Segment Start: Records supplied

theorem Job.perm_sizes {job : Job} (hk : job.kind = .perm) : job.esA = job.depth.es ∧ job.esB = job.depth.es := by
  rw [Job.esA, Job.esB, hk]
  exact ⟨rfl, rfl⟩

section
variable {cfg : Config} {d : Desc} {job : Job}

/-- What E_UNSUP leaves of PERM: no GRAY, and the packed surface at 10 bits only (60 R296). -/
theorem permLayouts_of_resolve (h : resolve .perm cfg d = .ok job) :
    job.surfA ≠ .gray ∧ job.surfB ≠ .gray ∧ (job.surfA = .rgba1010102 → job.depth = .d10) := by
  obtain ⟨f, n, -, -, -, -, hfmt, rfl⟩ := decodeJob_eq_ok (resolve_eq_ok.1 h).1
  change f.surfA ≠ .gray ∧ f.surfB.getD f.surfA ≠ .gray ∧ (f.surfA = .rgba1010102 → n = .d10)
  simp only [fmtUnsupported, Instr.kind, packedDepthBad, Bool.or_eq_false_iff, beq_eq_false_iff_ne] at hfmt
  obtain ⟨⟨⟨⟨⟨hA, hB⟩, hdepth⟩, -⟩, -⟩, -⟩ := hfmt
  exact ⟨hA, hB, fun hpacked => by simpa [hpacked] using hdepth⟩

/-- A channel of surface A fits an element of surface B: the elements are of one size, and a field of the packed word is
no wider than an element at 10 bits. -/
theorem chanSize_le_element (h : resolve .perm cfg d = .ok job) (c : Chan) :
    job.refA.chanSize c ≤ 256 ^ job.esB := by
  obtain ⟨-, -, hdepth⟩ := permLayouts_of_resolve h
  obtain ⟨hesA, hesB⟩ := Job.perm_sizes (kind_of_resolve h)
  by_cases hp : job.surfA = .rgba1010102
  · rw [SurfRef.chanSize_packed hp, hesB, hdepth hp]
    split <;> decide
  · rw [SurfRef.chanSize_unpacked hp, hesB, ← hesA]
    exact le_refl (256 ^ job.esA)

/-- What PERM writes to a surface B that is not packed is stored whole. -/
theorem get_permPixel_lt (h : resolve .perm cfg d = .ok job) (hunpacked : job.surfB ≠ .rgba1010102) {c : Chan}
    (hc : c ∈ job.surfB.channels) (m : Memory) (x y : Nat) :
    (permPixel job (job.refA.unpack m x y)).get c < 256 ^ job.esB := by
  obtain ⟨hA, hB, -⟩ := permLayouts_of_resolve h
  rw [get_permPixel hA hB hc]
  split
  case isTrue hcA => exact (SurfRef.get_unpack_lt (p := job.refA) hcA m x y).trans_le (chanSize_le_element h c)
  case isFalse =>
    rw [amax, if_neg hunpacked, (Job.perm_sizes (kind_of_resolve h)).2]
    exact maxv_lt_element job.depth

end

/-- Settles O38: surface B reads as the pixel PERM makes, cut to the fields of the packed word, and whole elsewhere. -/
theorem permCopiesChannels : Obligations.PermCopiesChannels := by
  intro s job h
  have ⟨_, hres, _⟩ := h
  obtain ⟨hA, hB, -⟩ := permLayouts_of_resolve hres
  obtain ⟨t, he, hout, hframe⟩ := exec_band_frame h
  refine ⟨t, he, fun x hx c hc v hcopy hopaque => ?_, hout, hframe⟩
  have hv : (permPixel job (job.refA.unpack s.mem x s.rowPos.toNat)).get c = v := by
    rw [get_permPixel hA hB hc]
    split
    case isTrue hcA => exact (hcopy hcA).symm
    case isFalse hcA => exact (hopaque hcA).symm
  rw [get_unpack_after_band rfl h he hx hc, hv]
  by_cases hpacked : job.surfB = .rgba1010102
  · rw [SurfRef.chanSize_packed (p := job.refB) hpacked, if_pos hpacked]
    split <;> rfl
  · rw [SurfRef.chanSize_unpacked (p := job.refB) hpacked, if_neg hpacked]
    exact Nat.mod_eq_of_lt (hv ▸ get_permPixel_lt hres hpacked hc s.mem x s.rowPos.toNat)

end Sys2Proof.Machine
end

section
/-! The sequencer (44 R250, R251, R255 to R257): whose turn a step is, what an accepted START leaves, and a job left
alone, which takes one band per step until its last. -/

namespace Sys2Proof.Machine

/-! ### Turns of the engine (44 R251, R257) -/

section
variable {s : State} {rest : List Input}

/-- With no input left the turn is the engine's. -/
theorem nextTurn_noInput (hi : s.inputs = []) : nextTurn s = engineTurn s := by
  rw [nextTurn, hi]

/-- An engine turn among the inputs is used up. -/
theorem nextTurn_engineTurn (hi : s.inputs = .engineTurn :: rest) :
    nextTurn s = engineTurn { s with inputs := rest } := by
  rw [nextTurn, hi]
  rfl

theorem engineTurn_busy (hb : s.busy = true) : engineTurn s = .job s := by
  rw [engineTurn, if_pos hb]

theorem engineTurn_idle (hb : s.busy = false) : engineTurn s = .settled s := by
  rw [engineTurn, hb]
  rfl

/-- A turn that goes to the job runs the instruction that CTRL names. -/
theorem step_of_nextTurn_job {i : Instr} {u : State} (h : nextTurn s = .job u) (hd : decode u.desc.ctrl = .ok i) :
    step s = exec i u := by
  simp only [step, h, hd]

theorem step_of_nextTurn_settled {t : State} (h : nextTurn s = .settled t) : step s = .next t := by
  simp only [step, h]

/-- With no input left a busy engine takes its next band. -/
theorem step_busy_noInput {i : Instr} (hb : s.busy = true) (hi : s.inputs = []) (hd : decode s.desc.ctrl = .ok i) :
    step s = exec i s :=
  step_of_nextTurn_job ((nextTurn_noInput hi).trans (engineTurn_busy hb)) hd

end

/-- Settles O15: each of the three turns is one that goes to the job. -/
theorem stepRunsTheDecodedJob : Obligations.StepRunsTheDecodedJob := by
  refine fun s i hd => ⟨fun rest hb hi => ?_, fun hb hi => step_busy_noInput hb hi hd, fun rest hb hi => ?_⟩
  · exact step_of_nextTurn_job (nextTurn_start hi rfl hb) hd
  · exact step_of_nextTurn_job ((nextTurn_engineTurn hi).trans (engineTurn_busy (s := { s with inputs := rest }) hb)) hd

/-- Settles O16: the idle engine's turn settles at once. -/
theorem idleEngineDoesNothing : Obligations.IdleEngineDoesNothing := by
  refine fun s hb => ⟨fun hi => ?_, fun rest hi => ?_⟩
  · exact step_of_nextTurn_settled ((nextTurn_noInput hi).trans (engineTurn_idle hb))
  · exact step_of_nextTurn_settled ((nextTurn_engineTurn hi).trans (engineTurn_idle (s := { s with inputs := rest }) hb))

Segment End: Records supplied

What is required: Copy each line of the entries that includes the word "leaves".

Output of the exercise:
/-- What E_UNSUP leaves of PERM: no GRAY, and the packed surface at 10 bits only (60 R296). -/
/-! The sequencer (44 R250, R251, R255 to R257): whose turn a step is, what an accepted START leaves, and a job left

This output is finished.